General Introduction
The array of JavaScript to go to the weight of the problem in many interviews will be met, now make a summary
To build an array first
var arr = [1,2,3,3,2,'我','我',34,'我的',NaN,NaN];
First Kind
Train of thought: Create a temporary array, use for loop to determine whether each item in ARR has the same value in the temporary array, if not, add the value to the temporary array, if there is the same value, and then return the temporary array
Code:
Array.prototype.removeDuplicate = function () {
var n = [];
for (Var i=0;i<this.length;i++) {
if (N.indexof (this[i)) = = 1) {
N.push (this[i]);
}
return n;
}
var m = arr.removeduplicate ();
Console.log (m);//[1, 2, 3, "I", 34, "my", Nan, Nan]
Note: Duplicate Nan values are not removed
Second Kind
Idea: Create a temporary array, use the IndexOf () method with the For loop to sequentially determine where each item in the ARR first appears in the ARR, if the first occurrence of the item in the ARR is its position, indicating that there is no equivalent value before it is added to the temporary array. If the first occurrence of the item in Arr is not his position, it indicates that it has the same value before it, and does not add it to the temporary array; the last return of the temporary array
Code:
Array.prototype.removeDuplicate = function () {
var n = [];
for (Var i=0;i<this.length-1;i++) {
if (This.indexof (this[i)) = = i) {
n.push (this[i])
;
}
return n;
}
var m = arr.removeduplicate ();
Console.log (m);//[1, 2, 3, "I", 34, "my"]
Note: The Nan value will be deleted
Third Kind
Idea: Create a temporary object, use the For loop to detect if this temporary object has arr[i] This property, if there is no this property indicates that Arr[i has no value that it duplicates before it. Set the Arr[i property of the temporary object to true, indicating that it has this property and adds the item to the temporary array; Last return the temporary array
Code:
Array.prototype.removeDuplicate = function () {
var n = [],m = {};
for (Var i=0;i<this.length;i++) {
if (!m[this[i]]) {
M[this[i]] = true;
N.push (This[i]);
}
return n;
}
var m = arr.removeduplicate ();
Console.log (m);//[1, 2, 3, "I", 34, "my", NaN]
Fourth Kind
Idea: Sort the array first, then compare the values of each item and the item following it, and add it to the temporary array if it is not equal;
Code:
Array.prototype.removeDuplicate = function () {
var n = [];
This.sort ();
for (Var i=0;i<this.length;i++) {
if (This[i]!= this[i+1]) {
N.push (this[i));
}
return n;
}
var m = arr.removeduplicate ();
Console.log (m);//[1, 2, 3, Nan, Nan, "I", "my"]

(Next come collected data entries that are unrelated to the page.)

/-- Temperatures and the trip (R838 to R841, R978). Power, reset and reference-clock pins, and the test port (R965, R966, R969, R976 to
R978). -/
def Obligations.TemperaturesAndPins : Prop :=
  ((∀ rs ds (s : State), s.awake → rs.length = 12 → ds.length = 3 → Completes (.hotspotReading rs ds) s (fun t =>
    (∀ r, r < 12 → t.rg pgTherm (oThermRegionTemp + 8 * r) = word (temp16 (rs.getD r 0))) ∧
    t.pwr.h = (List.range 12).map (fun r => s.hotLevel (s.pwr.h.getD r 0) (rs.getD r 0)) ∧ t.dram = s.dram)) ∧
  (∀ (n : Region) core b pt (s : State), s.awake → core.length = 16 → pt.length = 64 → 16 * 105 ≤ core.foldl max (core.getD 0 0) →
    ((s.stkAt n.val).st = .base ∨ (s.stkAt n.val).st = .full) →
    Completes (.stackTempReading n core b pt) s (fun t => (t.stkAt n.val).st = .shutdown)) ∧
  (∀ (d : Fin 3) (s : State), s.awake → s.dev.st ≠ .stopped →
    exec (.thermalTrip d) s = .next (((s.setPins { s.pins with therm := true, hubTrip := s.pins.hubTrip || decide (d.val = 2) }).setCause
      18 true).devGo .stopped)) ∧
  (∀ (d : Fin 3) (s : State), s.awake → Completes (.thermalTrip d) s (fun t => t.pins.therm = true))) ∧
  ((∀ s : State, exec .pwrOkRise s = .next (s.setPins { s.pins with pwrOk := true })) ∧
  (∀ s : State, exec .pwrOkFall s = .next ((s.resetAll 0).setPins { (s.resetAll 0).pins with pwrOk := false, therm := false, hubTrip := false })) ∧
  (∀ s : State, s.pins.pwrOk = true → s.pins.held = false →
    exec .resetNLow s = .next ((s.resetAll 1).setPins { (s.resetAll 1).pins with resetN := false })) ∧
  (∀ s : State, s.pins.pwrOk = true → s.pins.held = true → exec .resetNLow s = .next (s.setPins { s.pins with resetN := false })) ∧
  (∀ s : State, s.pins.pwrOk = false → exec .resetNLow s = .next s) ∧
  (∀ (p : Fin 4) (s : State), s.pins.held = false → exec (.refclkEthLoss p) s = .next ((List.range 4).foldl (fun t k => t.linkDown (p.val * 4 + k))
    (s.setPins { s.pins with clkEth := s.pins.clkEth.set p.val false }))) ∧
  (∀ (k : Fin 3) (s : State), s.pins.held = false →
    exec (.refclkLoss k) s = .next ((s.resetAll 3).setPins { (s.resetAll 3).pins with clk100 := (s.resetAll 3).pins.clk100.set k.val false })) ∧
  (∀ s : State, exec (.testPortInstruction .idcode) s = .next ((s.setPins { s.pins with jtag := .idcode }).emit (.jtag idcode))) ∧
  (∀ s : State, s.pins.resetN = true → exec (.testPortInstruction .extest) s = .next (s.setPins { s.pins with jtag := .bypass }) ∧
    exec (.testPortInstruction .highz) s = .next (s.setPins { s.pins with jtag := .bypass })))

/-! ## Repair (R851 to R883) -/

/-- Training, retraining and margining end (R148, R150 to R152). The scrub, its period, and row repair (R854 to R858). Stacks that start and
return, retirement of a pseudo-channel, and substitution of a cluster (R156, R863 to R872, R991). -/
def Obligations.StackRepair : Prop :=
  ((∀ (d : Pch) z (s : State), s.awake → (s.pchAt d.val).training = true → (s.pchAt d.val).fails + 1 < 3 → s.svcIs (d.val / 64) 0x30 = none →
    z = s.putPch d.val { s.pchAt d.val with training := false, fails := (s.pchAt d.val).fails + 1 } →
    exec (.trainDone d false) s = .next ((z.outNext (d.val / 64) ((z.stkAt (d.val / 64)).waitQ.length + 1)).stackCheck (d.val / 64))) ∧
  (∀ (d : Pch) z (s : State), s.awake → (s.pchAt d.val).training = true → 3 ≤ (s.pchAt d.val).fails + 1 → s.svcIs (d.val / 64) 0x30 = none →
    z = s.pchFail d.val →
    exec (.trainDone d false) s = .next ((z.outNext (d.val / 64) ((z.stkAt (d.val / 64)).waitQ.length + 1)).stackCheck (d.val / 64))) ∧
  (∀ (d : Pch) z (s : State), s.awake → (s.pchAt d.val).training = true → (s.pchAt d.val).rate = 100 → s.svcIs (d.val / 64) 0x30 = none →
    z = (s.putPch d.val { s.pchAt d.val with st := .full, training := false, fails := 0, temp := (s.pchAt d.val).tempNow, window16 := (s.stkAt (d.val / 64)).window16 }).serveWaiting d.val →
    exec (.trainDone d true) s = .next ((z.outNext (d.val / 64) ((z.stkAt (d.val / 64)).waitQ.length + 1)).stackCheck (d.val / 64))) ∧
  (∀ (d : Pch) (s : State), s.awake → (s.pchAt d.val).st = .retrain → (s.pchAt d.val).fails + 1 < 3 →
    exec (.retrainDone d false) s = .next (s.putPch d.val { s.pchAt d.val with fails := (s.pchAt d.val).fails + 1 })) ∧
  (∀ (d : Pch) z (s : State), s.awake → (s.pchAt d.val).st = .retrain →
    z = ((((s.putPch d.val { s.pchAt d.val with temp := (s.pchAt d.val).tempNow, replays := [] }).setRg (pgPch d.val) oPchRetrainDur
      (word ((s.ns - (s.rg (pgPch d.val) oPchRetrainSt).toNat) % 2 ^ 32))).setEvt (pgPch d.val) 1).count (pgStk (d.val / 64)) oStkRetrains 1) →
    z.svcIs (d.val / 64) 0x31 = none → exec (.retrainDone d true) s = .next (z.outLeave d.val)) ∧
  (∀ (d : Pch) k b (s : State), s.awake → (s.stkAt (d.val / 64)).margin = some (k, b) → (s.pchAt d.val).st = .margin →
    exec (.marginStepDone d none) s = .next ((s.putStk (d.val / 64) { s.stkAt (d.val / 64) with waitQ := (s.stkAt (d.val / 64)).waitQ ++ [⟨d.val % 64, k, b⟩] }).outLeave d.val))) ∧
  ((∀ (n : Region) p z (s : State), s.awake → bit (s.rg (pgRegion n.val) oRegionScrubState) 0 = true → (s.stkAt n.val).svc = none →
    s.rf (pgRegion n.val) oRegionScrubPos 27 0 < s.scrubTotal n.val → s.scrubFind n.val 65 (s.stkAt n.val).scrubPos = some p →
    z = s.putStk n.val { s.stkAt n.val with scrubPos := (p + 1) % 2 ^ 28 } →
    exec (.scrubPace n) s = .next ((z.setRf (pgRegion n.val) oRegionScrubPos 27 0 (z.rf (pgRegion n.val) oRegionScrubPos 27 0 + 1)).svcSend
      n.val 0x20 (p / 2 ^ 22) (p % 2 ^ 22 * 8) 0)) ∧
  (∀ (n : Region) (s : State), s.awake →
    (s.stkAt n.val).scrubFrom + max 3600 (s.rf (pgRegion n.val) oRegionScrubPeriod 31 0) * 10 ^ 9 ≤ s.ns →
    Completes (.scrubPeriodEnd n) s (fun t => t.rg (pgRegion n.val) oRegionScrubPos = 0 ∧
      (t.stkAt n.val).scrubFrom = (s.stkAt n.val).scrubFrom + max 3600 (s.rf (pgRegion n.val) oRegionScrubPeriod 31 0) * 10 ^ 9 ∧
      (bit (t.rg (pgRegion n.val) oRegionScrubState) 1 = true ↔ s.rf (pgRegion n.val) oRegionScrubPos 27 0 < s.scrubTotal n.val))) ∧
  (∀ (n : Region) f (s : State), s.awake → (s.stkAt n.val).repair = none → (s.stkAt n.val).svc = none → (s.stkAt n.val).nextFail = some f →
    (s.pchAt (n.val * 64 + f.pch)).st = .full →
    smapGet (fun _ => 0) (s.stkAt n.val).rowFails (rowKey f.pch f.bank f.row) = 0 →
    exec (.rowRepair n true) s = .next ((s.putStk n.val { s.stkAt n.val with repair := some f }).svcSend n.val 0x39 f.pch
      (rowAddr f.bank f.row) 0)) ∧
  (∀ (n : Region) f p (s : State), s.awake → (s.stkAt n.val).repair = none → (s.stkAt n.val).svc = none → (s.stkAt n.val).nextFail = some f →
    (s.pchAt (n.val * 64 + f.pch)).st = .full → 2 ≤ smapGet (fun _ => 0) (s.stkAt n.val).rowFails (rowKey f.pch f.bank f.row) →
    exec (.rowRepair n p) s = .next (s.markBank n.val f))) ∧
  ((∀ (n : Region) (s : State), s.awake → (s.stkAt n.val).st = .training → s.pchsAll n.val PchSt.passedBase = true →
    (s.stkAt n.val).returning = false →
    exec (.stackClearDone n) s = .next (((((s.putStk n.val { s.stkAt n.val with poisonAll := false }).stackZero n.val).putStk n.val
      { ((s.putStk n.val { s.stkAt n.val with poisonAll := false }).stackZero n.val).stkAt n.val with st := .base }).stackRate n.val 32).stackCheck
        n.val)) ∧
  (∀ (n : Region) (s : State), s.awake → (s.stkAt n.val).lost = true → (s.stkAt n.val).returning = false →
    Completes (.stackReturn n) s (fun t => (t.stkAt n.val).st = .down ∧ (t.stkAt n.val).returning = true ∧
      ∀ j a, j < 64 → a / 8 < dataSlots → t.accPoison (n.val * 64 + j) a = true)) ∧
  (∀ (r : Region) (v : Word) (s : State), s.awake → (s.regionAt r.val).move = none → fld v 9 0 / 64 = r.val →
    (s.pchAt (fld v 9 0)).st ≠ .retired → s.rf (pgRegion r.val) oRegionReserveLeft 25 0 < 3906250 →
    exec (.moveCmd r v) s = .next (s.retireNeed.conflict (pgRegion r.val))) ∧
  (∀ (r : Region) (v : Word) z k (s : State), s.awake → (s.regionAt r.val).move = none → fld v 9 0 / 64 = r.val →
    (s.pchAt (fld v 9 0)).st ≠ .retired → 3906250 ≤ s.rf (pgRegion r.val) oRegionReserveLeft 25 0 → fld v 22 16 = 0 →
    z = (s.relocWrite (fld v 9 0)).putRegion r.val { s.regionAt r.val with move := some ⟨fld v 9 0, 16, 0, []⟩ } → z.moveFrom (fld v 9 0) 0 = some k →
    exec (.moveCmd r v) s = .next z) ∧
  (∀ (r : Region) m t k z (s : State), s.awake → (s.regionAt r.val).move = some m → s.relocOf m.d m.moved = some t → s.pchOut m.d = false →
    s.pchOut t.1 = false → m.parked = [] → z = s.granuleCopy m.d m.moved t.1 t.2 → z.moveFrom m.d (m.moved + 1) = some k →
    exec (.granuleMoveDone r) s =
      .next (z.putRegion r.val { z.regionAt r.val with move := some { m with moved := k, parked := [] } })) ∧
  (∀ (r : Region) (s : State), s.awake → exec (.epochAdopt r) s = .next (s.putRegion r.val { s.regionAt r.val with adopted := (s.regionAt r.val).adopted ++ (List.range 768).filter (fun d => decide ((s.pchAt d).st = .retired) && !(s.regionAt r.val).adopted.contains d && s.epochClear r.val d) })) ∧
  (∀ (r : Region) (v : Word) c cs k z (s : State), s.awake → (s.regionAt r.val).waiting = c :: cs → (s.regionAt r.val).st = .paused →
    (s.regionAt r.val).subst = none → s.regionBusy r.val = false → fld v 3 0 < 12 → (s.regionAt r.val).map.getD (fld v 3 0) 15 = c % 13 →
    fld v 7 4 < 13 → k = 13 * r.val + fld v 7 4 → (s.cluAt k).st = .spare →
    z = ((((s.putRegion r.val { s.regionAt r.val with map := (s.regionAt r.val).map.set (fld v 3 0) (fld v 7 4), waiting := cs, subst := some (fld v 3 0, k) }).putClu k { (s.putRegion r.val { s.regionAt r.val with map := (s.regionAt r.val).map.set (fld v 3 0) (fld v 7 4), waiting := cs, subst := some (fld v 3 0, k) }).cluAt k with st := .service }).cluRetire c).mapCommit).setEvt (pgRegion r.val) 4 →
    (z.domAt k).st = .off → exec (.subst r v) s = .next (z.domWaking k)))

Note: Duplicate Nan values are not removed
Fifth Kind
Idea: Use ES6 method Set method to go heavy, and transform the array with Array.from
A set is a new data structure that can receive an array or a class array object, automatically repeating items in it, and returning an object
Code:
Array.prototype.removeDuplicate = function () {return
(Array.from (The new Set (this));
}
var m = arr.removeduplicate ();
Console.log (m);//[1, 2, 3, "I", 34, "my", NaN]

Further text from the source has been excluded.